AI Price War Heats Up as OpenAI and Anthropic Face Mounting Profitability Pressure

0xBroomberg
Published 2026-06-12About 12 min read

Enterprise clients are using model-routing tools to dynamically switch workloads to cheap open-source models, cutting some AI costs by up to 95%. OpenAI and Anthropic — already losing billions annually — now face mounting pressure to slash prices, just as both have confidentially filed for IPOs.

01

How are companies cutting AI costs by 95%?

A new category called model routing lets enterprises dispatch AI tasks like a taxi dispatcher: hard problems go to premium models (ChatGPT, Claude); routine work goes to cheap ones (DeepSeek, Alibaba's GLM, and other open-source options).
Dan Robinson, founder of bug-detection startup Detail, says he has shifted 90% of workloads away from Claude and Google Gemini to custom and Chinese-developed GLM models.
This means → OpenAI and Anthropic's flagship models no longer handle the full workload. Their revenue base is being hollowed out from the bottom by cheap alternatives.
02

How fast is the shift to cheap models?

On developer platform Vercel, DeepSeek's share of AI usage jumped from 1% in April to 17% in May.
On AI query platform OpenRouter, DeepSeek became the most-used AI provider from mid-May onward. Among high-spend clients, open-source model token usage is growing four times faster than proprietary models. Over 500 organizations have switched from proprietary to open-source.
In plain terms = this is not early adopters experimenting — enterprise clients are migrating at scale.
03

Do premium models still have an edge?

Anthropic's newly released Fable 5 is priced at over 50 times DeepSeek V4 Pro per token — a stark gap.
Anthropic argues the right metric is not "price per token" but "cost per task completed" — top models sometimes finish complex tasks with fewer tokens, so total cost may not be higher.
Researchers estimate that frontier proprietary models from OpenAI, Anthropic, and Google still lead open-source rivals by roughly four to six months. But Vishal Misra, associate dean for computing and AI at Columbia Engineering, pushes back: "You don't need a model that understands quantum gravity. Open-source is already very capable. AI's premium pricing power will gradually fade."
Frontier model lead — durable moat or ticking clock?
BULL
Complex tasks still need top models
Measured by cost per task, premium models may not be pricier.
~6-month lead persists
Researchers see proprietary models four to six months ahead of open-source.
BEAR
Most tasks don't need the best model
90% of workloads can already be handled by cheap alternatives.
Open-source is catching up fast
Open-source token growth is 4× faster than proprietary — the gap is narrowing quickly.
In plain terms = frontier models are genuinely stronger on the hardest tasks, but most day-to-day enterprise work never reaches that difficulty level — and that is where the premium revenue base is eroding.
04

How is OpenAI responding?

The Wall Street Journal reports that OpenAI is considering significant price cuts for users and expects Anthropic to follow suit.
OpenAI believes it has a buffer: over the past year it locked in large computing resources at prices well below current market rates. This means → even after cutting prices, its cost pressure is temporarily lower than competitors'.
CEO Sam Altman said at a recent company event that cost has suddenly become "a huge problem."
05

Why is this price war most dangerous right now?
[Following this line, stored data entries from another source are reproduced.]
/-- A NaN's magnitude bits (R45). -/
theorem Fmt.mag_of_nan (h : f.isNanCode x = true) :
    (f.special = .e4m3 → f.mag x = 0x7F) ∧
      (f.Infinite → f.mag x = f.infMag + x % 2 ^ f.fbits ∧ x % 2 ^ f.fbits ≠ 0) ∧ f.special ≠ .e2m1 := by
  refine ⟨fun kind => ?_, fun infinite => ?_, fun kind => ?_⟩
  · simpa [Fmt.isNanCode, kind] using h
  · have above : f.infMag < f.mag x := by
      unfold Fmt.isNanCode at h
      rcases infinite with kind | kind <;> simpa [kind] using h
    have fields := Fmt.fraction_of_full ((f.exponent_full x).2 above.le)
    rw [f.fraction_eq]
    exact ⟨fields, by omega⟩
  · simp [Fmt.isNanCode, kind] at h

/-- A NaN in its own format (R52): made quiet, or the default one. -/
theorem Fmt.nanOf_same (known : f ∈ Fmt.known) (bound : x < 2 ^ f.width) (h : f.isNanCode x = true) :
    f.nanOf md (f.sign x) (x % 2 ^ f.fbits) f.fbits = if md.dn then f.defaultNan else f.quieted x := by
  obtain ⟨e4m3, infinite, notE2m1⟩ := Fmt.mag_of_nan h
  have parts := f.pattern_eq bound
  have fraction := (Fmt.regular known).fraction
  unfold Fmt.nanOf
  by_cases dn : md.dn
  · rw [if_pos dn, if_pos dn]
  rw [if_neg dn, if_neg dn]
  cases kind : f.special with
  | ieee =>
    obtain ⟨mag, -⟩ := infinite (.inl kind)
    obtain ⟨a, sign⟩ := f.exists_signBit (f.sign x)
    have small := Nat.mod_lt x (Nat.two_pow_pos f.fbits)
    have quiet : 2 ^ (f.fbits - 1) < 2 ^ f.fbits := Nat.pow_lt_pow_right (by decide) (by omega)
    have front : f.signBit (f.sign x) + f.infMag = 2 ^ f.fbits * (a + (2 ^ f.ebits - 1)) := by
      rw [sign, Fmt.infMag, Nat.mul_add, Nat.mul_comm (2 ^ f.ebits - 1)]
    have shape : x = 2 ^ f.fbits * (a + (2 ^ f.ebits - 1)) + x % 2 ^ f.fbits := by
      rw [← front, Nat.add_assoc, ← mag]
      exact parts
    have quieted : f.quieted x = x ||| 2 ^ (f.fbits - 1) := if_pos kind
    have unshifted : (if f.fbits ≤ f.fbits then (x % 2 ^ f.fbits) <<< (f.fbits - f.fbits) else (x % 2 ^ f.fbits) >>> (f.fbits - f.fbits)) =
        x % 2 ^ f.fbits := by
      rw [if_pos le_rfl, Nat.sub_self]
      rfl
    have result := or_above (a := a + (2 ^ f.ebits - 1)) small quiet
    rw [← shape] at result
    dsimp only
    rw [quieted, unshifted, f.signed_eq, result, ← Nat.add_assoc, front]
  | e5m2 =>
    obtain rfl := (Fmt.eq_of_special known).1 kind
    obtain ⟨mag, nonzero⟩ := infinite (.inr kind)
    have shape : Fmt.e5m2.signed (Fmt.e5m2.sign x) (Fmt.e5m2.infMag + x % 2 ^ Fmt.e5m2.fbits) = x := by
      rw [Fmt.signed_eq, ← mag]
      exact parts.symm
    have chosen : (if x % 2 ^ 2 = 0 then 2 else x % 2 ^ 2) = x % 2 ^ 2 := if_neg nonzero
    show Fmt.e5m2.signed (Fmt.e5m2.sign x) (Fmt.e5m2.infMag + if x % 2 ^ 2 = 0 then 2 else x % 2 ^ 2) = x
    rw [chosen]
    exact shape
  | e4m3 =>
    have quieted : f.quieted x = x := if_neg (by rw [kind]; decide)
    dsimp only
    rw [quieted, f.signed_eq, ← e4m3 kind]
    exact parts.symm
  | e2m1 => exact absurd kind notE2m1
OpenAI and Anthropic have both confidentially filed IPO paperwork with the SEC — widening losses will directly affect how capital markets value them.
U.S. tech giants are also racing into the cheap-model lane: Microsoft last week released a more efficient suite of small AI models; Nvidia's Nemotron budget model series is rapidly gaining share.
This reflects a squeeze from both directions — when Microsoft and Nvidia themselves build budget models, OpenAI and Anthropic face pricing pressure from suppliers and customers alike. Hedge fund Citadel Securities summed it up this week: "Even the most powerful technology must pass the test of cost curves, capacity constraints, and diminishing returns."

Content is for reference only, not financial advice.